*ASSIGNED TASK*.
Each record must be reproduced exactly as it is shown.

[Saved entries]

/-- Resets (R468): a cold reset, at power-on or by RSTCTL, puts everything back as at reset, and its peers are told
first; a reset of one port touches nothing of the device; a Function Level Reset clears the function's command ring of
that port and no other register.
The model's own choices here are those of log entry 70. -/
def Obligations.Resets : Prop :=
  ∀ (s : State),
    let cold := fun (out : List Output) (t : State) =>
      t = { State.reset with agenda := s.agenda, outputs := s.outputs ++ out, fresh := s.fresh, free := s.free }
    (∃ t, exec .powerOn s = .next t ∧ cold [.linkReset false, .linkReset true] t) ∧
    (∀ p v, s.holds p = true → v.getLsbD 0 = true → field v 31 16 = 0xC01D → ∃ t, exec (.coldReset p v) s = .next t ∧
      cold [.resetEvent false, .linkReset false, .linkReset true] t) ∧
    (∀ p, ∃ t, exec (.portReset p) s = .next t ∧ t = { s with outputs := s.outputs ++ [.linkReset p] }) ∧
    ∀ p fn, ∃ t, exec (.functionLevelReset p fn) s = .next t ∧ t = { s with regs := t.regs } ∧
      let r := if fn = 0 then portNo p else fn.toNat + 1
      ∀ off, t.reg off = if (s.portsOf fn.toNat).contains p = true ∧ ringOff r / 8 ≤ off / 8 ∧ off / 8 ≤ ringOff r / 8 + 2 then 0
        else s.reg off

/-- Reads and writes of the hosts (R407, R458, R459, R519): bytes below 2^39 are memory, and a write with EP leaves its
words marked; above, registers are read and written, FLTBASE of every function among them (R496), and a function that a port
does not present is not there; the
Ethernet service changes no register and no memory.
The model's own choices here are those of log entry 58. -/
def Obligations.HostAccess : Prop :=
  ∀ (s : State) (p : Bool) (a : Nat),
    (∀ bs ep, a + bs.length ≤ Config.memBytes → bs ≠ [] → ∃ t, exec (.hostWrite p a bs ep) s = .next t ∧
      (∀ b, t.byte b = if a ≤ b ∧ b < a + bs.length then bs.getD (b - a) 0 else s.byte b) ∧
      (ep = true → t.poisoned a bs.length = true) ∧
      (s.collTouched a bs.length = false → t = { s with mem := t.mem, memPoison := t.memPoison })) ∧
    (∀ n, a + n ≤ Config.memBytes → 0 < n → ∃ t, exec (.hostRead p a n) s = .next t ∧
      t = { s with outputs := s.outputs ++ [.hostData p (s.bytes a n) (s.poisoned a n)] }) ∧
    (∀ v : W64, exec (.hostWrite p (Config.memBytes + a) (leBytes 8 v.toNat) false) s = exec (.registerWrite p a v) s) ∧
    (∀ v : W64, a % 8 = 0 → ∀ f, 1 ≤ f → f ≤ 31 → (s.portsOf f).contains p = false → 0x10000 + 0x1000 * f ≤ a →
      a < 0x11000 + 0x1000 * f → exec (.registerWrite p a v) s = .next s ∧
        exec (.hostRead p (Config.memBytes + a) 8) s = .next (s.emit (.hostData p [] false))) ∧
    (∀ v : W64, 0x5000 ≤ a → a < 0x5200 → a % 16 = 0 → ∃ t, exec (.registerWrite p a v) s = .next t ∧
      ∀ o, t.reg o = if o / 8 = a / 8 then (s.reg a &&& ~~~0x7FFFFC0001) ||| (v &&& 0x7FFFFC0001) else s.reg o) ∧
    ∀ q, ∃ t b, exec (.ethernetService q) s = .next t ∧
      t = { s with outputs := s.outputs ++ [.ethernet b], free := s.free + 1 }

*OUTPUT OF THE EXERCISE*.
/-- Resets (R468): a cold reset, at power-on or by RSTCTL, puts everything back as at reset, and its peers are told
first; a reset of one port touches nothing of the device; a Function Level Reset clears the function's command ring of
that port and no other register.
The model's own choices here are those of log entry 70. -/
def Obligations.Resets : Prop :=
  ∀ (s : State),
    let cold := fun (out : List Output) (t : State) =>
      t = { State.reset with agenda := s.agenda, outputs := s.outputs ++ out, fresh := s.fresh, free := s.free }
    (∃ t, exec .powerOn s = .next t ∧ cold [.linkReset false, .linkReset true] t) ∧
    (∀ p v, s.holds p = true → v.getLsbD 0 = true → field v 31 16 = 0xC01D → ∃ t, exec (.coldReset p v) s = .next t ∧
      cold [.resetEvent false, .linkReset false, .linkReset true] t) ∧
    (∀ p, ∃ t, exec (.portReset p) s = .next t ∧ t = { s with outputs := s.outputs ++ [.linkReset p] }) ∧
    ∀ p fn, ∃ t, exec (.functionLevelReset p fn) s = .next t ∧ t = { s with regs := t.regs } ∧
      let r := if fn = 0 then portNo p else fn.toNat + 1
      ∀ off, t.reg off = if (s.portsOf fn.toNat).contains p = true ∧ ringOff r / 8 ≤ off / 8 ∧ off / 8 ≤ ringOff r / 8 + 2 then 0
        else s.reg off

/-- Reads and writes of the hosts (R407, R458, R459, R519): bytes below 2^39 are memory, and a write with EP leaves its
words marked; above, registers are read and written, FLTBASE of every function among them (R496), and a function that a port
does not present is not there; the
Ethernet service changes no register and no memory.
The model's own choices here are those of log entry 58. -/
def Obligations.HostAccess : Prop :=
  ∀ (s : State) (p : Bool) (a : Nat),
    (∀ bs ep, a + bs.length ≤ Config.memBytes → bs ≠ [] → ∃ t, exec (.hostWrite p a bs ep) s = .next t ∧
      (∀ b, t.byte b = if a ≤ b ∧ b < a + bs.length then bs.getD (b - a) 0 else s.byte b) ∧
      (ep = true → t.poisoned a bs.length = true) ∧
      (s.collTouched a bs.length = false → t = { s with mem := t.mem, memPoison := t.memPoison })) ∧
    (∀ n, a + n ≤ Config.memBytes → 0 < n → ∃ t, exec (.hostRead p a n) s = .next t ∧
      t = { s with outputs := s.outputs ++ [.hostData p (s.bytes a n) (s.poisoned a n)] }) ∧
    (∀ v : W64, exec (.hostWrite p (Config.memBytes + a) (leBytes 8 v.toNat) false) s = exec (.registerWrite p a v) s) ∧
    (∀ v : W64, a % 8 = 0 → ∀ f, 1 ≤ f → f ≤ 31 → (s.portsOf f).contains p = false → 0x10000 + 0x1000 * f ≤ a →
      a < 0x11000 + 0x1000 * f → exec (.registerWrite p a v) s = .next s ∧
        exec (.hostRead p (Config.memBytes + a) 8) s = .next (s.emit (.hostData p [] false))) ∧
    (∀ v : W64, 0x5000 ≤ a → a < 0x5200 → a % 16 = 0 → ∃ t, exec (.registerWrite p a v) s = .next t ∧
      ∀ o, t.reg o = if o / 8 = a / 8 then (s.reg a &&& ~~~0x7FFFFC0001) ||| (v &&& 0x7FFFFC0001) else s.reg o) ∧
    ∀ q, ∃ t b, exec (.ethernetService q) s = .next t ∧
      t = { s with outputs := s.outputs ++ [.ethernet b], free := s.free + 1 }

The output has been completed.